--- Task prompt ---
Copy each line below that contains "without".

(Stored data)

/-- The items held outside the store move in, in the order they were held, while there is room (03 R94). -/
def RankSt.settle (x : RankSt) : Nat → RankSt
  | 0 => x
  | n + 1 =>
    if 256 ≤ x.storeFill then x
    else
      let ms := x.marks.filter (fun m => m.held.isSome)
      let ws := (x.entries.filter (fun e => e.2.spilled && x.waiting e.2)).map (fun e => (e.2.seq, e.1))
      let m1 := ms.foldl (fun (b : Option Mark) m => match b with | none => some m | some y => if m.seq < y.seq then some m else b) none
      let w1 := ws.foldl (fun (b : Option (Nat × Nat)) w => match b with | none => some w | some y => if w.1 < y.1 then some w else b) none
      let markFirst := match m1, w1 with
        | some m, some w => decide (m.seq < w.1)
        | some _, none => true
        | none, _ => false
      if markFirst then
        match m1 with
        | none => x
        | some m =>
          settle { x with marks := x.marks.map (fun y => if y.seq = m.seq then { y with held := none } else y),
                          entries := match m.held with | some i => tdel x.entries i | none => x.entries } n
      else
        match w1 with
        | none => x
        | some (_, i) =>
          match tfind x.entries i with
          | none => x
          | some e => settle { x with entries := tset x.entries i { e with spilled := false } } n

/-- The gate passes pip NEXT of a lane: NEXT advances (03 R87). -/
def RankSt.advance (x : RankSt) (lane : Lane) : RankSt :=
  { x with next := tset x.next lane.toNat (x.nextOf lane + 1) }

/-- A RELEASE message of a packet or mark (04 R120). -/
def State.sendRelease (s : State) (r : Nat) (lane : Lane) (pip : Pip) (attempt : BitVec 4) (v : BitVec 2) : State :=
  s.lmsg r (.release lane pip attempt v)

/-- A skip mark that needs no order is passed at once: the packet's pip has already been passed in this rank (log entry
19). -/
def State.markPassed (s : State) (r : Nat) (m : Mark) : State :=
  let s1 := s.count (rkA r 0x110)
  if m.own then s1.sendRelease r m.lane m.pip m.attempt m.v else s1

/-- Record a skip mark. `ent` is the replay-buffer entry of the packet that leaves it, if there is one: it is freed,
unless the store, without a place that this packet had in it, is full and makes it keep the mark (03 R94). An entry that a skip token takes
holds no packet, and its allocation generation (09 R289) does not advance (the model's choice, log entry 125). -/
def State.addMark (s : State) (r : Nat) (m : Mark) (reinj : Bool) (ent : Option Nat) : State :=
  let x := s.rank r
  let freed := match ent with | some i => tdel x.entries i | none => x.entries
  let nxt := x.nextOf m.lane
  if reinj || pipBefore m.pip nxt then ((s.setRank r { x with entries := freed }).markPassed r m)
  else if m.pip ≠ nxt ∧ 256 ≤ ({ x with entries := freed } : RankSt).storeFill then
    match ent with
    | some i =>
      (s.setRank r { x with entries := tmod ⟨⟨[], .zero⟩, .zero, .mark, 3, 0, true, [], 0⟩ x.entries i (fun e => { e with phase := .mark }),
                            marks := x.marks ++ [{ m with held := some i, seq := x.seqNo }], seqNo := x.seqNo + 1 }).count (rkA r 0x1B0)
    | none =>
      match s.takeEntry r with
      | none => s
      | some (i, s1) =>
        let x1 := s1.rank r
        let e : REntry := ⟨⟨[], .zero⟩, .zero, .mark, 3, 0, true, [], 0⟩
        (s1.setRank r { x1 with entries := tset x1.entries i e,
                                marks := x1.marks ++ [{ m with held := some i, seq := x1.seqNo }],
                                seqNo := x1.seqNo + 1 }).count (rkA r 0x1B0)
  else
    s.setRank r { x with entries := freed, marks := x.marks ++ [{ m with held := none, seq := x.seqNo }],
                         seqNo := x.seqNo + 1 }

/-- The mark a packet of this rank leaves. -/
def markOf (md : Meta) : Mark :=
  { lane := md.lane, pip := md.pip, seq := 0, held := none, own := true, attempt := md.attempt, v := md.verdict }

/-! ### Contexts of ended packets -/

/-- The context's banks after its packet has ended (06 R189, 08 R260): everything but its slot history, its helper
epoch and what is still under way for it. -/
def Ctx.ended (key : Nat) (c : Ctx) : Ctx :=
  { Ctx.init key with lastSlot := c.lastSlot, lastEp := c.lastEp,
                      hs := (c.hs.filter (fun h => !h.fin)).map (fun h => { h with killed := true, res := [] }) }

/-- Kill the incomplete commands of a context that `only` names, by epoch (09 R269): the KILL of a guest command goes to the
bay, which withdraws the command or presents the notice (R286), and every kill counts in RANK_HKILL. A COMMIT that a retired
command is owed stays owed (R268). The command stays until its kill is reported (R267). -/
def State.killHelpers (s : State) (key : Nat) (only : HCmd → Bool) : State :=
  let c := s.ctx key
  let r := rankOf key
  let live := c.hs.filter (fun h => !h.fin && !h.killed && only h)
  let x := s.rank r
  let ck := coreOf key
  let co := s.core ck
  let isK := fun (sl : Nat) (q : HRef) => decide (q.ctx = key) && live.any (fun h => h.slot = sl && h.ep = q.ep)
  let kills := (live.filter (fun h => h.slot = 3)).map (fun h => (⟨key, h.ep⟩ : HRef))
  let hs := c.hs.map (fun h => if !h.fin && !h.killed && only h then { h with killed := true, res := [] } else h)
  let s1 := s.setCtx key { c with hs := hs }
  let s2 := s1.setRank r { x with sealQ := x.sealQ.filter (fun q => !isK 2 q), gkill := x.gkill ++ kills }
  let s3 := s2.setCore ck { co with h0 := co.h0.filter (fun q => !isK 0 q), h1 := co.h1.filter (fun q => !isK 1 q) }
  s3.count (rkA r 0x150) live.length

/-- The KILL of this guest command has not yet been presented (09 R265, R286). -/
def State.killWaits (s : State) (key : Nat) (h : HCmd) : Bool :=
  h.killed && decide (h.slot = 3) && (s.rank (rankOf key)).gkill.any (fun q => q.ctx = key && q.ep = h.ep)

/-- The helper commands that still await HPUT words (09 R269). -/
def HCmd.awaits (h : HCmd) : Bool := !h.killed && decide (h.puts.length < h.need)

/-- Release every entry lock a context holds (10 R310). -/
def State.dropLocks (s : State) (key : Nat) : State :=
  { s with tb := { s.tb with locks := s.tb.locks.filter (fun l => l.owner ≠ key) } }

/-- The table operations of a context whose result it no longer waits for: a finished one is discarded, a request that
has left the core stays outstanding (08 R243). -/
def State.orphanOps (s : State) (key : Nat) : State :=
  { s with tb := { s.tb with ops := (s.tb.ops.filter (fun o => !(o.src = key && o.fin))).map (fun o =>
      if o.src = key then { o with orphan := true } else o) } }

/-- The source number of an operation whose packet has left its context. -/
abbrev nobody : Nat := 99999

/-- The packet leaves its context: nobody takes the results of its table operations, and no lock is taken for it. -/
def State.disownOps (s : State) (key : Nat) : State :=
  let s1 := s.orphanOps key
  { s1 with tb := { s1.tb with ops := s1.tb.ops.map (fun o => if o.src = key then { o with src := nobody } else o) } }

/-- Table operations of a context that still wait for their tile. -/
def State.opsOut (s : State) (key : Nat) : List TOp := s.tb.ops.filter (fun o => o.src = key && !o.fin)

/-- The slot reservations of a context end; `own` says that its slots lose their owner too (08 R256, R260). -/
def State.dropSlots (s : State) (key : Nat) (own : Bool) : State :=
  let ck := coreOf key
  let k := ctxNoOf key
  let co := s.core ck
  let nk := fun (o : Option Nat) => if o = some k then none else o
  s.setCore ck { co with res2 := nk co.res2, res3 := nk co.res3,
                         own2 := if own then nk co.own2 else co.own2, own3 := if own then nk co.own3 else co.own3,
                         beq := co.beq.filter (fun b => b.ctx ≠ k), stopq := co.stopq.filter (fun j => j ≠ k) }

/-! ### Punt (03 R100) -/

/-- Copy the packet into a free entry of rank `r`'s exception queue, or drop it where there is none. -/
def State.toQueue (s : State) (r : Nat) (p : Pkt) (code : Nat) : State :=
  let x := s.rank r
  let free := (List.range 64).filter (fun i => (tfind x.exc i).isNone)
  match free with
  | [] => freeChain (0x10 + r) p.md (s.count (rkA r 0x120))
  | f :: _ =>
    let (j, s1) := s.pick free.length
    let i := (free[j]?).getD f
    let md := { p.md with puntCode := BitVec.ofNat 8 code }
    let s2 := s1.srW (exA r i) (fit 256 p.head ++ md.bytes)
    (s2.setRank r { x with exc := tset x.exc i ⟨md, false, x.excSeq⟩, excSeq := x.excSeq + 1 }).count (rkA r 0x118)

/-- Context `key` and its slot leave the packet of entry `i` at once, with the locks and reservations the context
holds. A lock that an abandoned CAS takes while DONE or DROPPKT already waits in ENDING is released here, without an entry in a log
or a counter (the model's choice, log entry 119). -/
def State.freeCtx (s : State) (key : Nat) : State :=
  let s1 := ((s.killHelpers key (fun _ => true)).dropLocks key).disownOps key
  let s2 := s1.dropSlots key false
  s2.setCtx key (Ctx.ended key (s2.ctx key))

/-- The packet of entry `i`, as its slot holds it. -/
def State.entryPkt (s : State) (r : Nat) (e : REntry) : Pkt :=
  match e.bound with
  | some (c, k, sl) => (s.drainCore (r * 13 + c)).slotPkt r c k sl e.md
  | none => { e.pkt with md := e.md }

/-- The head and the metadata block leave the slot of entry `e`: its 40 words are read. A word with an error is dealt with
as any agent's (11 R331, R343): the data go on as read; the log has no AGENT code for this reader (log entry 91). -/
def State.slotRead (s : State) (r : Nat) (e : REntry) : State :=
  match e.bound with
  | some (c, k, sl) =>
    let ck := r * 13 + c
    let s1 := s.drainCore ck
    let ws := wordsOf (slotA k sl) 320
    if ws.any (fun w => (tfind s1.spErr (spWord ck (8 * w))).isSome) then
      let (a, s2) := s1.pick 4
      (s2.spTouchN ck a ws).2
    else s1
  | none => s

/-- Punt the packet of entry `i` of rank `r` with a code: queue entry, skip mark. -/
def State.puntEntry (s : State) (r i code : Nat) : State :=
  match tfind (s.rank r).entries i with
  | none => s
  | some e => (((s.slotRead r e).toQueue r (s.entryPkt r e) code).addMark r (markOf e.md) e.md.reinj (some i))

/-- Punt the packet a context holds, releasing its locks, and free the context (06 R190, 08 R258). -/
def State.puntCtx (s : State) (key code : Nat) : State :=
  let c := s.ctx key
  match c.entry with
  | none => s.freeCtx key
  | some i => (s.puntEntry (rankOf key) i code).freeCtx key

--- Result below ---
unless the store, without a place that this packet had in it, is full and makes it keep the mark (03 R94). An entry that a skip token takes
holds. A lock that an abandoned CAS takes while DONE or DROPPKT already waits in ENDING is released here, without an entry in a log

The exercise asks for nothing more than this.